§ **Stored items**
<<<<

/-- The operand bytes that follow the opcode, low byte of an address first (20_memory R72). The unused operand bytes of a general `NOP*` may hold any
value (R302); the encoder writes zeros. -/
def operandBytes : Instr → List Byte
  | .oraIzx p => [p]
  | .oraZp a => [a]
  | .oraImm v => [v]
  | .oraAbs addr => [lo addr, hi addr]
  | .oraIzy p => [p]
  | .oraZpx a => [a]
  | .oraAby addr => [lo addr, hi addr]
  | .oraAbx addr => [lo addr, hi addr]
  | .andIzx p => [p]
  | .andZp a => [a]
  | .andImm v => [v]
  | .andAbs addr => [lo addr, hi addr]
  | .andIzy p => [p]
  | .andZpx a => [a]
  | .andAby addr => [lo addr, hi addr]
  | .andAbx addr => [lo addr, hi addr]
  | .eorIzx p => [p]
  | .eorZp a => [a]
  | .eorImm v => [v]
  | .eorAbs addr => [lo addr, hi addr]
  | .eorIzy p => [p]
  | .eorZpx a => [a]
  | .eorAby addr => [lo addr, hi addr]
  | .eorAbx addr => [lo addr, hi addr]
  | .adcIzx p => [p]
  | .adcZp a => [a]
  | .adcImm v => [v]
  | .adcAbs addr => [lo addr, hi addr]
  | .adcIzy p => [p]
  | .adcZpx a => [a]
  | .adcAby addr => [lo addr, hi addr]
  | .adcAbx addr => [lo addr, hi addr]
  | .staIzx p => [p]
  | .staZp a => [a]
  | .staAbs addr => [lo addr, hi addr]
  | .staIzy p => [p]
  | .staZpx a => [a]
  | .staAby addr => [lo addr, hi addr]
  | .staAbx addr => [lo addr, hi addr]
  | .ldaIzx p => [p]
  | .ldaZp a => [a]
  | .ldaImm v => [v]
  | .ldaAbs addr => [lo addr, hi addr]
  | .ldaIzy p => [p]
  | .ldaZpx a => [a]
  | .ldaAby addr => [lo addr, hi addr]
  | .ldaAbx addr => [lo addr, hi addr]
  | .cmpIzx p => [p]
  | .cmpZp a => [a]
  | .cmpImm v => [v]
  | .cmpAbs addr => [lo addr, hi addr]
  | .cmpIzy p => [p]
  | .cmpZpx a => [a]
  | .cmpAby addr => [lo addr, hi addr]
  | .cmpAbx addr => [lo addr, hi addr]
  | .sbcIzx p => [p]
  | .sbcZp a => [a]
  | .sbcImm v => [v]
  | .sbcAbs addr => [lo addr, hi addr]
  | .sbcIzy p => [p]
  | .sbcZpx a => [a]
  | .sbcAby addr => [lo addr, hi addr]
  | .sbcAbx addr => [lo addr, hi addr]
  | .aslZp a => [a]
  | .aslAcc => []
  | .aslAbs addr => [lo addr, hi addr]
  | .aslZpx a => [a]
  | .aslAbx addr => [lo addr, hi addr]
  | .rolZp a => [a]
  | .rolAcc => []
  | .rolAbs addr => [lo addr, hi addr]
  | .rolZpx a => [a]
  | .rolAbx addr => [lo addr, hi addr]
  | .lsrZp a => [a]
  | .lsrAcc => []
  | .lsrAbs addr => [lo addr, hi addr]
  | .lsrZpx a => [a]
  | .lsrAbx addr => [lo addr, hi addr]
  | .rorZp a => [a]
  | .rorAcc => []
  | .rorAbs addr => [lo addr, hi addr]
  | .rorZpx a => [a]
  | .rorAbx addr => [lo addr, hi addr]
  | .stxZp a => [a]
  | .stxAbs addr => [lo addr, hi addr]
  | .stxZpy a => [a]
  | .ldxImm v => [v]
  | .ldxZp a => [a]
  | .ldxAbs addr => [lo addr, hi addr]
  | .ldxZpy a => [a]
  | .ldxAby addr => [lo addr, hi addr]
  | .decZp a => [a]
  | .decAbs addr => [lo addr, hi addr]
  | .decZpx a => [a]
  | .decAbx addr => [lo addr, hi addr]
  | .incZp a => [a]
  | .incAbs addr => [lo addr, hi addr]
  | .incZpx a => [a]
  | .incAbx addr => [lo addr, hi addr]
  | .bitZp a => [a]
  | .bitAbs addr => [lo addr, hi addr]
  | .jmpAbs addr => [lo addr, hi addr]
  | .jmpInd addr => [lo addr, hi addr]
  | .styZp a => [a]
  | .styAbs addr => [lo addr, hi addr]
  | .styZpx a => [a]
  | .ldyImm v => [v]
  | .ldyZp a => [a]
  | .ldyAbs addr => [lo addr, hi addr]
  | .ldyZpx a => [a]
  | .ldyAbx addr => [lo addr, hi addr]
  | .cpyImm v => [v]
  | .cpyZp a => [a]
  | .cpyAbs addr => [lo addr, hi addr]
  | .cpxImm v => [v]
  | .cpxZp a => [a]
  | .cpxAbs addr => [lo addr, hi addr]
  | .bpl d => [d]
  | .bmi d => [d]
  | .bvc d => [d]
  | .bvs d => [d]
  | .bcc d => [d]
  | .bcs d => [d]
  | .bne d => [d]
  | .beq d => [d]
  | .brk => []
  | .jsr addr => [lo addr, hi addr]
  | .rti => []
  | .rts => []
  | .nop => []
  | .php => []
  | .plp => []
  | .pha => []
  | .pla => []
  | .tay => []
  | .tya => []
  | .txa => []
  | .tax => []
  | .txs => []
  | .tsx => []
  | .dey => []
  | .iny => []
  | .inx => []
  | .dex => []
  | .clc => []
  | .sec => []
  | .cli => []
  | .sei => []
  | .clv => []
  | .cld => []
  | .sed => []
  | .nopStar04 operand => [operand]
  | .nopStar0C addr => [lo addr, hi addr]
  | .nopStar1A => []
  | .nopStar3A => []
  | .nopStar44 operand => [operand]
  | .nopStar5A => []
  | .nopStar64 operand => [operand]
  | .nopStar7A => []
  | .nopStarDA => []
  | .nopStarFA => []
  | .nopStarOther _ e => List.replicate (e.length - 1) 0

/-- The bytes of an instruction (30_encoding R140). -/
def encode (i : Instr) : List Byte := opcode i :: operandBytes i

/-- The length of an instruction in bytes (30_encoding R142). -/
def Instr.length (i : Instr) : Nat := (encode i).length

end Sys2Proof
end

>>>>

Could you return all of the entries exactly as they stand?

/-- The operand bytes that follow the opcode, low byte of an address first (20_memory R72). The unused operand bytes of a general `NOP*` may hold any
value (R302); the encoder writes zeros. -/
def operandBytes : Instr → List Byte
  | .oraIzx p => [p]
  | .oraZp a => [a]
  | .oraImm v => [v]
  | .oraAbs addr => [lo addr, hi addr]
  | .oraIzy p => [p]
  | .oraZpx a => [a]
  | .oraAby addr => [lo addr, hi addr]
  | .oraAbx addr => [lo addr, hi addr]
  | .andIzx p => [p]
  | .andZp a => [a]
  | .andImm v => [v]
  | .andAbs addr => [lo addr, hi addr]
  | .andIzy p => [p]
  | .andZpx a => [a]
  | .andAby addr => [lo addr, hi addr]
  | .andAbx addr => [lo addr, hi addr]
  | .eorIzx p => [p]
  | .eorZp a => [a]
  | .eorImm v => [v]
  | .eorAbs addr => [lo addr, hi addr]
  | .eorIzy p => [p]
  | .eorZpx a => [a]
  | .eorAby addr => [lo addr, hi addr]
  | .eorAbx addr => [lo addr, hi addr]
  | .adcIzx p => [p]
  | .adcZp a => [a]
  | .adcImm v => [v]
  | .adcAbs addr => [lo addr, hi addr]
  | .adcIzy p => [p]
  | .adcZpx a => [a]
  | .adcAby addr => [lo addr, hi addr]
  | .adcAbx addr => [lo addr, hi addr]
  | .staIzx p => [p]
  | .staZp a => [a]
  | .staAbs addr => [lo addr, hi addr]
  | .staIzy p => [p]
  | .staZpx a => [a]
  | .staAby addr => [lo addr, hi addr]
  | .staAbx addr => [lo addr, hi addr]
  | .ldaIzx p => [p]
  | .ldaZp a => [a]
  | .ldaImm v => [v]
  | .ldaAbs addr => [lo addr, hi addr]
  | .ldaIzy p => [p]
  | .ldaZpx a => [a]
  | .ldaAby addr => [lo addr, hi addr]
  | .ldaAbx addr => [lo addr, hi addr]
  | .cmpIzx p => [p]
  | .cmpZp a => [a]
  | .cmpImm v => [v]
  | .cmpAbs addr => [lo addr, hi addr]
  | .cmpIzy p => [p]
  | .cmpZpx a => [a]
  | .cmpAby addr => [lo addr, hi addr]
  | .cmpAbx addr => [lo addr, hi addr]
  | .sbcIzx p => [p]
  | .sbcZp a => [a]
  | .sbcImm v => [v]
  | .sbcAbs addr => [lo addr, hi addr]
  | .sbcIzy p => [p]
  | .sbcZpx a => [a]
  | .sbcAby addr => [lo addr, hi addr]
  | .sbcAbx addr => [lo addr, hi addr]
  | .aslZp a => [a]
  | .aslAcc => []
  | .aslAbs addr => [lo addr, hi addr]
  | .aslZpx a => [a]
  | .aslAbx addr => [lo addr, hi addr]
  | .rolZp a => [a]
  | .rolAcc => []
  | .rolAbs addr => [lo addr, hi addr]
  | .rolZpx a => [a]
  | .rolAbx addr => [lo addr, hi addr]
  | .lsrZp a => [a]
  | .lsrAcc => []
  | .lsrAbs addr => [lo addr, hi addr]
  | .lsrZpx a => [a]
  | .lsrAbx addr => [lo addr, hi addr]
  | .rorZp a => [a]
  | .rorAcc => []
  | .rorAbs addr => [lo addr, hi addr]
  | .rorZpx a => [a]
  | .rorAbx addr => [lo addr, hi addr]
  | .stxZp a => [a]
  | .stxAbs addr => [lo addr, hi addr]
  | .stxZpy a => [a]
  | .ldxImm v => [v]
  | .ldxZp a => [a]
  | .ldxAbs addr => [lo addr, hi addr]
  | .ldxZpy a => [a]
  | .ldxAby addr => [lo addr, hi addr]
  | .decZp a => [a]
  | .decAbs addr => [lo addr, hi addr]
  | .decZpx a => [a]
  | .decAbx addr => [lo addr, hi addr]
  | .incZp a => [a]
  | .incAbs addr => [lo addr, hi addr]
  | .incZpx a => [a]
  | .incAbx addr => [lo addr, hi addr]
  | .bitZp a => [a]
  | .bitAbs addr => [lo addr, hi addr]
  | .jmpAbs addr => [lo addr, hi addr]
  | .jmpInd addr => [lo addr, hi addr]
  | .styZp a => [a]
  | .styAbs addr => [lo addr, hi addr]
  | .styZpx a => [a]
  | .ldyImm v => [v]
  | .ldyZp a => [a]
  | .ldyAbs addr => [lo addr, hi addr]
  | .ldyZpx a => [a]
  | .ldyAbx addr => [lo addr, hi addr]
  | .cpyImm v => [v]
  | .cpyZp a => [a]
  | .cpyAbs addr => [lo addr, hi addr]
  | .cpxImm v => [v]
  | .cpxZp a => [a]
  | .cpxAbs addr => [lo addr, hi addr]
  | .bpl d => [d]
  | .bmi d => [d]
  | .bvc d => [d]
  | .bvs d => [d]
  | .bcc d => [d]
  | .bcs d => [d]
  | .bne d => [d]
  | .beq d => [d]
  | .brk => []
  | .jsr addr => [lo addr, hi addr]
  | .rti => []
  | .rts => []
  | .nop => []
  | .php => []
  | .plp => []
  | .pha => []
  | .pla => []
  | .tay => []
  | .tya => []
  | .txa => []
  | .tax => []
  | .txs => []
  | .tsx => []
  | .dey => []
  | .iny => []
  | .inx => []
  | .dex => []
  | .clc => []
  | .sec => []
  | .cli => []
  | .sei => []
  | .clv => []
  | .cld => []
  | .sed => []
  | .nopStar04 operand => [operand]
  | .nopStar0C addr => [lo addr, hi addr]
  | .nopStar1A => []
  | .nopStar3A => []
  | .nopStar44 operand => [operand]
  | .nopStar5A => []
  | .nopStar64 operand => [operand]
  | .nopStar7A => []
  | .nopStarDA => []
  | .nopStarFA => []
  | .nopStarOther _ e => List.replicate (e.length - 1) 0

/-- The bytes of an instruction (30_encoding R140). -/
def encode (i : Instr) : List Byte := opcode i :: operandBytes i

/-- The length of an instruction in bytes (30_encoding R142). -/
def Instr.length (i : Instr) : Nat := (encode i).length

end Sys2Proof
end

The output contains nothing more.